Конечно, у Мишки никто и не думал спиливать рога. К нему все очень привыкли и любили его.
Пока еще рога не затвердели, Мишка был кроткий и ласковый. Часто он подходил к людям и тихонько терся головой, прося, чтобы ему погладили рога. Они были горячие и, должно быть, необычайно чувствительные. Стоило только чуть-чуть посильнее провести по ним пальцем, как Мишка вздрагивал и начинал брыкаться.
Мы за это время совсем подружились с Мишкой. Целыми днями мы играли вместе, а когда шли гулять в лес или на гору, он тоже отправлялся с нами.

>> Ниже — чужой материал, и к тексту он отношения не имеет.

-- ==== Sys2Proof/Tests/Slice0.lean ====
section
/-!
SUPPORT. Tests: ill-formed terms that WellFormed refuses; the words that the manual prints, and words written out from its
layouts; and, for the statements of Sys2Proof.Certificates.Slice0.Obligations that have hypotheses, states and operands
that meet them.
-/

namespace Sys2Proof.Tests

open Sys2Proof Sys2Proof.Machine

set_option Elab.async false

/-! ## Ill-formed terms -/

/-- An operand one past its field, for each field of each layout. -/
theorem test_fits_0 : ∀ i ∈ ([
      .add ⟨16, 0, false, 0, false, 0, false⟩, .add ⟨0, 32, false, 0, false, 0, false⟩,
      .add ⟨0, 0, false, 32, false, 0, false⟩, .add ⟨0, 0, false, 0, false, 32, false⟩, .mov ⟨16, 0, false, 0, false⟩,
      .mov ⟨0, 32, false, 0, false⟩, .mov ⟨0, 0, false, 32, false⟩, .sel ⟨16, 0, false, 0, false, 0, false, 0⟩,
      .sel ⟨0, 32, false, 0, false, 0, false, 0⟩, .sel ⟨0, 0, false, 32, false, 0, false, 0⟩,
      .sel ⟨0, 0, false, 0, false, 32, false, 0⟩, .sel ⟨0, 0, false, 0, false, 0, false, 16⟩,
      .adds ⟨16, 0, false, 0, false, 0, false, 0⟩, .adds ⟨0, 32, false, 0, false, 0, false, 0⟩,
      .adds ⟨0, 0, false, 32, false, 0, false, 0⟩, .adds ⟨0, 0, false, 0, false, 32, false, 0⟩,
      .adds ⟨0, 0, false, 0, false, 0, false, 16⟩, .cmp ⟨16, 0, 1, 0, false, 0, false⟩,
      .cmp ⟨0, 16, 1, 0, false, 0, false⟩, .cmp ⟨0, 0, 4, 0, false, 0, false⟩, .cmp ⟨0, 0, 1, 32, false, 0, false⟩,
      .cmp ⟨0, 0, 1, 0, false, 32, false⟩, .cmpi ⟨16, 0, 1, 0, false, 0⟩, .cmpi ⟨0, 16, 1, 0, false, 0⟩] : List Instr), i.isWf = false := by decide

/-- An operand one past its field, for each field of each layout. -/
theorem test_fits_1 : ∀ i ∈ ([
      .cmpi ⟨0, 0, 4, 0, false, 0⟩, .cmpi ⟨0, 0, 1, 32, false, 0⟩, .cmpi ⟨0, 0, 1, 0, false, 1024⟩,
      .addi ⟨16, 0, false, 0, false, 0⟩, .addi ⟨0, 32, false, 0, false, 0⟩, .addi ⟨0, 0, false, 32, false, 0⟩,
      .addi ⟨0, 0, false, 0, false, 1024⟩, .shli ⟨16, 0, false, 0, false, 0⟩, .shli ⟨0, 32, false, 0, false, 0⟩,
      .shli ⟨0, 0, false, 32, false, 0⟩, .shli ⟨0, 0, false, 0, false, 64⟩, .lim ⟨16, 0, false, 0⟩,
      .lim ⟨0, 32, false, 0⟩, .lim ⟨0, 0, false, 65536⟩, .pand ⟨16, 1, 0, 0⟩, .pand ⟨0, 4, 0, 0⟩, .pand ⟨0, 1, 16, 0⟩,
      .pand ⟨0, 1, 0, 16⟩, .pset ⟨16, 1, false⟩, .pset ⟨0, 4, false⟩,
      .ffma ⟨16, 0, false, 0, false, 0, false, false, false⟩, .ffma ⟨0, 32, false, 0, false, 0, false, false, false⟩,
      .ffma ⟨0, 0, false, 32, false, 0, false, false, false⟩, .ffma ⟨0, 0, false, 0, false, 32, false, false, false⟩] : List Instr), i.isWf = false := by decide

/-- An operand one past its field, for each field of each layout. -/
theorem test_fits_2 : ∀ i ∈ ([
      .fcvt ⟨16, 0, false, 0, false, 0⟩, .fcvt ⟨0, 32, false, 0, false, 0⟩, .fcvt ⟨0, 0, false, 32, false, 0⟩,
      .fcvt ⟨0, 0, false, 0, false, 16⟩, .qlen ⟨16, 0, false, 0⟩, .qlen ⟨0, 32, false, 0⟩, .qlen ⟨0, 0, false, 32⟩,
      .qclr ⟨16, 0⟩, .qclr ⟨0, 32⟩, .csrrd ⟨16, 0, false, 0⟩, .csrrd ⟨0, 32, false, 0⟩, .csrrd ⟨0, 0, false, 4096⟩,
      .csrwr ⟨16, 0, 0, false⟩, .csrwr ⟨0, 4096, 0, false⟩, .csrwr ⟨0, 0, 32, false⟩, .br ⟨16, 0⟩, .br ⟨0, 4194304⟩,
      .brl ⟨16, false, 0⟩, .brl ⟨0, false, 2097152⟩, .bri ⟨16, 0, false⟩, .bri ⟨0, 32, false⟩, .loop ⟨16, 0, false, 0⟩,
      .loop ⟨0, 32, false, 0⟩, .loop ⟨0, 0, false, 8⟩] : List Instr), i.isWf = false := by decide

/-- An operand one past its field, for each field of each layout. -/
theorem test_fits_3 : ∀ i ∈ ([
      .loopi ⟨16, 0, 0⟩, .loopi ⟨0, 8, 0⟩, .loopi ⟨0, 0, 65536⟩, .loopiK ⟨16⟩, .bswap ⟨16, 0⟩, .bswap ⟨0, 262144⟩,
      .ifence ⟨16⟩, .iverify ⟨16, 1, 0, false, 0, false⟩, .iverify ⟨0, 4, 0, false, 0, false⟩,
      .iverify ⟨0, 1, 32, false, 0, false⟩, .iverify ⟨0, 1, 0, false, 32, false⟩, .trap ⟨16, 0⟩, .trap ⟨0, 65536⟩,
      .vld ⟨16, 0, 0, false, 0⟩, .vld ⟨0, 256, 0, false, 0⟩, .vld ⟨0, 0, 32, false, 0⟩, .vld ⟨0, 0, 0, false, 256⟩,
      .vst ⟨16, false, 0, 0, false, 0⟩, .vst ⟨0, false, 16, 0, false, 0⟩, .vst ⟨0, false, 0, 32, false, 0⟩,
      .vst ⟨0, false, 0, 0, false, 256⟩, .vstm ⟨16, false, 0, 0, 0, false, 0⟩, .vstm ⟨0, false, 16, 0, 0, false, 0⟩,
      .vstm ⟨0, false, 0, 8, 0, false, 0⟩] : List Instr), i.isWf = false := by decide

/-- An operand one past its field, for each field of each layout. -/
theorem test_fits_4 : ∀ i ∈ ([
      .vstm ⟨0, false, 0, 0, 32, false, 0⟩, .vstm ⟨0, false, 0, 0, 0, false, 256⟩, .vlds ⟨16, 0, 0⟩, .vlds ⟨0, 256, 0⟩,
      .vlds ⟨0, 0, 2048⟩, .vsts ⟨16, false, 0, 0⟩, .vsts ⟨0, false, 16, 0⟩, .vsts ⟨0, false, 0, 2048⟩,
      .latom ⟨16, 0, false, 0, false, 0, false, 0, false⟩, .latom ⟨0, 32, false, 0, false, 0, false, 0, false⟩,
      .latom ⟨0, 0, false, 32, false, 0, false, 0, false⟩, .latom ⟨0, 0, false, 0, false, 32, false, 0, false⟩,
      .latom ⟨0, 0, false, 0, false, 0, false, 8, false⟩, .sendt ⟨16, false, 0, 1⟩, .sendt ⟨0, false, 16, 1⟩,
      .sendt ⟨0, false, 0, 16⟩, .recvt ⟨16, 0, 0⟩, .recvt ⟨0, 256, 0⟩, .recvt ⟨0, 0, 4⟩,
      .vadd ⟨16, 0, false, 0, false, 0, 0⟩, .vadd ⟨0, 256, false, 0, false, 0, 0⟩,
      .vadd ⟨0, 0, false, 16, false, 0, 0⟩, .vadd ⟨0, 0, false, 0, false, 16, 0⟩, .vadd ⟨0, 0, false, 0, false, 0, 4⟩] : List Instr), i.isWf = false := by decide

Это было забавное зрелище: четверо нас, целая толпа наших приятелей-казачат, штук пять-шесть собак и посредине — Мишка. Оставаться один он и раньше не любил, а теперь его особенно тянуло к людям.
Один раз Юля чем-то раздразнила его, а потом в шутку сделала вид, что испугалась, и побежала. Мишка помчался за ней. Юля, хохоча, вспрыгнула на крыльцо и оттуда показала Мишке язык. В ответ на это Мишка поднял голову и… тоже показал ей язык, да еще при этом сморщил нос и зашипел: фффф… Вот тебе и на! Мы так и ахнули от восторга.
Ну и Мишка, ловко отбрил!
Мы начали поддразнивать Мишку и спасаться потом от него на крыльцо. Мишка прекрасно понял игру. Он отбегал от крыльца и ждал: когда к нему приближались с протянутыми руками, он переходил в наступление и гнался до самого крыльца. Мы с визгом взлетали на крыльцо, а Мишка поднимал голову, высовывал как-то на сторону язык и шипел. Это было самое забавное в игре. Да и удирать от оленя на крыльцо тоже всякому лестно.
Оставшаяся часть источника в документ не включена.